[Exercise prompt] Each record in the material below must be written out again exactly.

[Data for this task]
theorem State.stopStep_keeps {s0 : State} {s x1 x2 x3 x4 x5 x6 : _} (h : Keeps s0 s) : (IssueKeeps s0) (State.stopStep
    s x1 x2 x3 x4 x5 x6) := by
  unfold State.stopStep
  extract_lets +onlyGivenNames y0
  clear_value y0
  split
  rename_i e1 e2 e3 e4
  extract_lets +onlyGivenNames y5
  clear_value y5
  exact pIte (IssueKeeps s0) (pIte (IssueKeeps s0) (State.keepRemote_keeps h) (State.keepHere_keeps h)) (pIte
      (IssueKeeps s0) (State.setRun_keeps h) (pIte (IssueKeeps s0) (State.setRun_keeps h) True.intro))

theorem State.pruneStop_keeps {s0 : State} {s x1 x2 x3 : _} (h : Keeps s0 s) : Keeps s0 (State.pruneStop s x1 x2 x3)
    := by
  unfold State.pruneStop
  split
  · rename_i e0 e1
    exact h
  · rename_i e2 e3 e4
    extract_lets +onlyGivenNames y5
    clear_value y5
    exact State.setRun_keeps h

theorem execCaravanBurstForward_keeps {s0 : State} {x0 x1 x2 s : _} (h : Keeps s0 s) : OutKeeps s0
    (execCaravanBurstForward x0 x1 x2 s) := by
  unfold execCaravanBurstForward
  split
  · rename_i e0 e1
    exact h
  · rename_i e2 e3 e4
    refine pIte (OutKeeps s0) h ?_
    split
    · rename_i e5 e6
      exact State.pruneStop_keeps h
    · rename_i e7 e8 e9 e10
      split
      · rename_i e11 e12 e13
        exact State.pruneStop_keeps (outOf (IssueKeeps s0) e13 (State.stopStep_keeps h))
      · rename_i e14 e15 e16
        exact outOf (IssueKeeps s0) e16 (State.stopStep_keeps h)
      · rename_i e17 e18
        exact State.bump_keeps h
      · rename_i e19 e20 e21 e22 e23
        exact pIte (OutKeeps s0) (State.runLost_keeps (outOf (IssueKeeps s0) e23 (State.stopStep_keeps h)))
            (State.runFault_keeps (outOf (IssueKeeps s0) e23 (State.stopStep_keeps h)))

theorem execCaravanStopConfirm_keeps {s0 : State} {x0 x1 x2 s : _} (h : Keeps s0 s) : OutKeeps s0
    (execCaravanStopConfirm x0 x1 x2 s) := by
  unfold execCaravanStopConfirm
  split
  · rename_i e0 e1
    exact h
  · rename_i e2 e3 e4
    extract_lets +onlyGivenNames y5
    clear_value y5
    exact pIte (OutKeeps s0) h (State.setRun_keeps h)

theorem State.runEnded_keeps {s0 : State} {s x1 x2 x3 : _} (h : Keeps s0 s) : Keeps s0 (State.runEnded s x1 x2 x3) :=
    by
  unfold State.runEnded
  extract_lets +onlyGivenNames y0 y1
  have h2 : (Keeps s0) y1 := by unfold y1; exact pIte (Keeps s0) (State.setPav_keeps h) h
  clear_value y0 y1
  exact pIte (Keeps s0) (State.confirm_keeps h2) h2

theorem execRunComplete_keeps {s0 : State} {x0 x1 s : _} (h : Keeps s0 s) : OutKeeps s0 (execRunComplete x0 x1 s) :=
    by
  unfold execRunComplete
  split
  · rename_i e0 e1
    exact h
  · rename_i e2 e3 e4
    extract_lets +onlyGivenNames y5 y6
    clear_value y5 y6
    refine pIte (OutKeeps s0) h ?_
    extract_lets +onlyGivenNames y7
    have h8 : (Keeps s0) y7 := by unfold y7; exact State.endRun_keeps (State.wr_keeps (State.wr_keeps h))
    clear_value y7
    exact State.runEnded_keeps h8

[Answer box]
theorem State.stopStep_keeps {s0 : State} {s x1 x2 x3 x4 x5 x6 : _} (h : Keeps s0 s) : (IssueKeeps s0) (State.stopStep
    s x1 x2 x3 x4 x5 x6) := by
  unfold State.stopStep
  extract_lets +onlyGivenNames y0
  clear_value y0
  split
  rename_i e1 e2 e3 e4
  extract_lets +onlyGivenNames y5
  clear_value y5
  exact pIte (IssueKeeps s0) (pIte (IssueKeeps s0) (State.keepRemote_keeps h) (State.keepHere_keeps h)) (pIte
      (IssueKeeps s0) (State.setRun_keeps h) (pIte (IssueKeeps s0) (State.setRun_keeps h) True.intro))

theorem State.pruneStop_keeps {s0 : State} {s x1 x2 x3 : _} (h : Keeps s0 s) : Keeps s0 (State.pruneStop s x1 x2 x3)
    := by
  unfold State.pruneStop
  split
  · rename_i e0 e1
    exact h
  · rename_i e2 e3 e4
    extract_lets +onlyGivenNames y5
    clear_value y5
    exact State.setRun_keeps h

theorem execCaravanBurstForward_keeps {s0 : State} {x0 x1 x2 s : _} (h : Keeps s0 s) : OutKeeps s0
    (execCaravanBurstForward x0 x1 x2 s) := by
  unfold execCaravanBurstForward
  split
  · rename_i e0 e1
    exact h
  · rename_i e2 e3 e4
    refine pIte (OutKeeps s0) h ?_
    split
    · rename_i e5 e6
      exact State.pruneStop_keeps h
    · rename_i e7 e8 e9 e10
      split
      · rename_i e11 e12 e13
        exact State.pruneStop_keeps (outOf (IssueKeeps s0) e13 (State.stopStep_keeps h))
      · rename_i e14 e15 e16
        exact outOf (IssueKeeps s0) e16 (State.stopStep_keeps h)
      · rename_i e17 e18
        exact State.bump_keeps h
      · rename_i e19 e20 e21 e22 e23
        exact pIte (OutKeeps s0) (State.runLost_keeps (outOf (IssueKeeps s0) e23 (State.stopStep_keeps h)))
            (State.runFault_keeps (outOf (IssueKeeps s0) e23 (State.stopStep_keeps h)))

theorem execCaravanStopConfirm_keeps {s0 : State} {x0 x1 x2 s : _} (h : Keeps s0 s) : OutKeeps s0
    (execCaravanStopConfirm x0 x1 x2 s) := by
  unfold execCaravanStopConfirm
  split
  · rename_i e0 e1
    exact h
  · rename_i e2 e3 e4
    extract_lets +onlyGivenNames y5
    clear_value y5
    exact pIte (OutKeeps s0) h (State.setRun_keeps h)

theorem State.runEnded_keeps {s0 : State} {s x1 x2 x3 : _} (h : Keeps s0 s) : Keeps s0 (State.runEnded s x1 x2 x3) :=
    by
  unfold State.runEnded
  extract_lets +onlyGivenNames y0 y1
  have h2 : (Keeps s0) y1 := by unfold y1; exact pIte (Keeps s0) (State.setPav_keeps h) h
  clear_value y0 y1
  exact pIte (Keeps s0) (State.confirm_keeps h2) h2

theorem execRunComplete_keeps {s0 : State} {x0 x1 s : _} (h : Keeps s0 s) : OutKeeps s0 (execRunComplete x0 x1 s) :=
    by
  unfold execRunComplete
  split
  · rename_i e0 e1
    exact h
  · rename_i e2 e3 e4
    extract_lets +onlyGivenNames y5 y6
    clear_value y5 y6
    refine pIte (OutKeeps s0) h ?_
    extract_lets +onlyGivenNames y7
    have h8 : (Keeps s0) y7 := by unfold y7; exact State.endRun_keeps (State.wr_keeps (State.wr_keeps h))
    clear_value y7
    exact State.runEnded_keeps h8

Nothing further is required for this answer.